/-- After a copy at distance 1 the last byte stands at its own index and at each index copied to: a new byte is the one
before it, so the byte spreads from index to index (40 R154). -/
theorem HistBuf.read_copy_one {h h' : HistBuf} {n : Nat} {b : Byte} (last : h.read (h.cursor - 1) = some b)
    (copied : h.copy 1 n = some h') : ∀ k, k ≤ n → h'.read (h.cursor - 1 + k) = some b := by
  have nonempty : h.cursor - 1 < h.cursor := HistBuf.read_lt last
  have above : 1 ≤ h.cursor := by omega
  obtain ⟨-, -, repeats⟩ := HistBuf.copy_some (Nat.le_refl 1) above copied
  intro k
  induction k with
  | zero => exact fun _ => (HistBuf.read_copy_old (Nat.le_refl 1) above copied nonempty).trans last
  | succ k ih =>
    intro hk
    calc h'.read (h.cursor - 1 + (k + 1))
        = h'.read (h.cursor + k) := congrArg h'.read (by omega)
      _ = h'.read (h.cursor + k - 1) := repeats k hk
      _ = h'.read (h.cursor - 1 + k) := congrArg h'.read (by omega)
      _ = some b := ih (Nat.le_of_succ_le hk)

/-- A nonzero offset that passes the check of 43 R247 raises nothing where the match fits CAPACITY (43 R246). -/
theorem State.matchError_of_inside {s : State} {len : Nat} (nonzero : s.dec.off ≠ 0) (inside : s.offsetBeyond = false)
    (fits : s.dec.hb.cursor + len ≤ capacity s.dec.profile) : s.matchError len = none := by
  simp [State.matchError, nonzero, inside, fits]

/-- Settles O36: a distance of 1 passes the checks of 43 R246, the copy succeeds, and `HistBuf.read_copy_one` gives every
byte of it. -/
theorem distanceOneRepeatsTheLastByte : Obligations.DistanceOneRepeatsTheLastByte := by
  intro s i len b length good one above last fits
  have inside : s.offsetBeyond = false :=
    State.offsetBeyond_of_le (one ▸ above) (State.offsetAbove8191_eq_false (.inr (by omega)))
  have noError : s.matchError len = none := State.matchError_of_inside (by omega) inside fits
  obtain ⟨hb, copied, -⟩ := HistBuf.copy_good good (Nat.le_refl 1) above fits (capacity_le _)
  obtain ⟨cursor, -, -⟩ := HistBuf.copy_some (Nat.le_refl 1) above copied
  refine ⟨_, (exec_lengthPart length s).trans (executeMatch_copy noError (one ▸ copied)), fun k hk => ?_⟩
  show tableGet hb.mem (s.dec.hb.cursor + k) = some b
  have lastRead : s.dec.hb.read (s.dec.hb.cursor - 1) = some b := (HistBuf.read_of_lt (by omega)).trans last
  calc tableGet hb.mem (s.dec.hb.cursor + k)
      = hb.read (s.dec.hb.cursor + k) := (HistBuf.read_of_lt (by omega)).symm
    _ = hb.read (s.dec.hb.cursor - 1 + (k + 1)) := congrArg hb.read (by omega)
    _ = some b := HistBuf.read_copy_one lastRead copied (k + 1) hk

end Sys2Proof.Machine
end

section
/-! The match finder, one turn at a time: what a turn of any finder may do (O24), the reference finder's literal and match
turns (O25, O26), the tail (O27), and with it the chunks too short to hold a match (O29). First the default HASH16 and its
table (O8, O9). -/

namespace Sys2Proof.Machine

open Claims

/-! ### HASH16 (41 R170 to R172) -/

/-- Settles O8: each triple evaluated. -/
theorem defaultHashValues : Obligations.DefaultHashValues :=
  ⟨rfl, rfl, rfl, rfl, rfl, rfl⟩

/-- Settles O9: the 256 entries, evaluated and compared by the kernel. -/
theorem defaultCrcTable : Obligations.DefaultCrcTable := by
  unfold Obligations.DefaultCrcTable
  decide +kernel
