-- ==== Sys2Proof/Machine/Mnemonics.lean ====
section
/-! DEFINITION. The encoding tables of the crew instructions (R149, R174, R182, R186, R193, R194, R201, R210, R224, R235,
R242, R248, R263, R279, R293, R374), one row per mnemonic of spec/opcode_table.json, with the latency class of R152. -/

namespace Sys2Proof.Machine

/-- The crew mnemonics: the rows of spec/opcode_table.json that are a 96-bit word. -/
inductive Mn where
  | iadd | isub | imul | imulhi | imad | imin | imax | iabs | ineg | and | or | xor | not | shl | shr | sar | rot
  | popc | clz | brev | bfx | bfi | lea | icmp | sel | pand | por | pxor | pnot | pmov | fadd | fsub | fmul | fma
  | fmin | fmax | fcmp | fdiv | fsqrt | frcp | frsq | fexp2 | flog2 | fsin | fcos | frnd | fclass | dadd | dsub
  | dmul | dfma | dmin | dmax | dcmp | ddiv | dsqrt | cvt | pack2 | unpack2 | bfpack | bfunpack | bfexp | shfl
  | vote | bcast | redux | scan | matchv | mov | movw | rdsr | wrsr | setfmt | setfmtRm | getfmt | nop | bra | brx
  | call | callx | ret | exit | spawn | yield | brk | trap | ld | st | lds | sts | ldb | stb | ldc | pref | qwait
  | atom | atomf | cas | red | atoms | fence | bar | knotinit | knotarr | knotwait | knotfree | cwait | flagsig
  | flagwait | copy | copyg | batch | bwait | kick | setlay | mma | mmaw | mld | mst | mzero | mget | mgetTry | mrel
  | lstat | rld | rst | ratom | rfence | gld | gst | gdetach | claim | clwait | clwaitTest | announce | wstart
  | rdpr | wrpr | eret | tinvPage | tinvCtx | tinvPart | csave | crest | halt
deriving DecidableEq, Repr

/-- The latency classes of R152. -/
inductive Latency where
  | short | long | decoupled | closing
deriving DecidableEq, Repr

/-- A row of the encoding tables with the columns of R169; `types` lists TYPE codes, `vars` VAR values, `fBit` says that
F has a meaning, `extMask` the EXT bits defined, `hasScope` that EXT[2:0] is a scope (R146). -/
structure OpRow where
  opc     : Nat
  types   : List Ty
  vars    : List Nat
  fBit    : Bool
  extMask : Nat
  hasScope : Bool
  d       : List Cls
  a       : List Cls
  b       : List Cls
  modA    : Bool
  modB    : Bool
  lat     : Latency
deriving DecidableEq, Repr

********************

The expected answer is a copy of each line in the listing above that contains "with".

  induction k with
turns (O25, O26), the tail (O27), and with it the chunks too short to hold a match (O29). First the default HASH16 and its
R242, R248, R263, R279, R293, R374), one row per mnemonic of spec/opcode_table.json, with the latency class of R152. -/
/-- A row of the encoding tables with the columns of R169; `types` lists TYPE codes, `vars` VAR values, `fBit` says that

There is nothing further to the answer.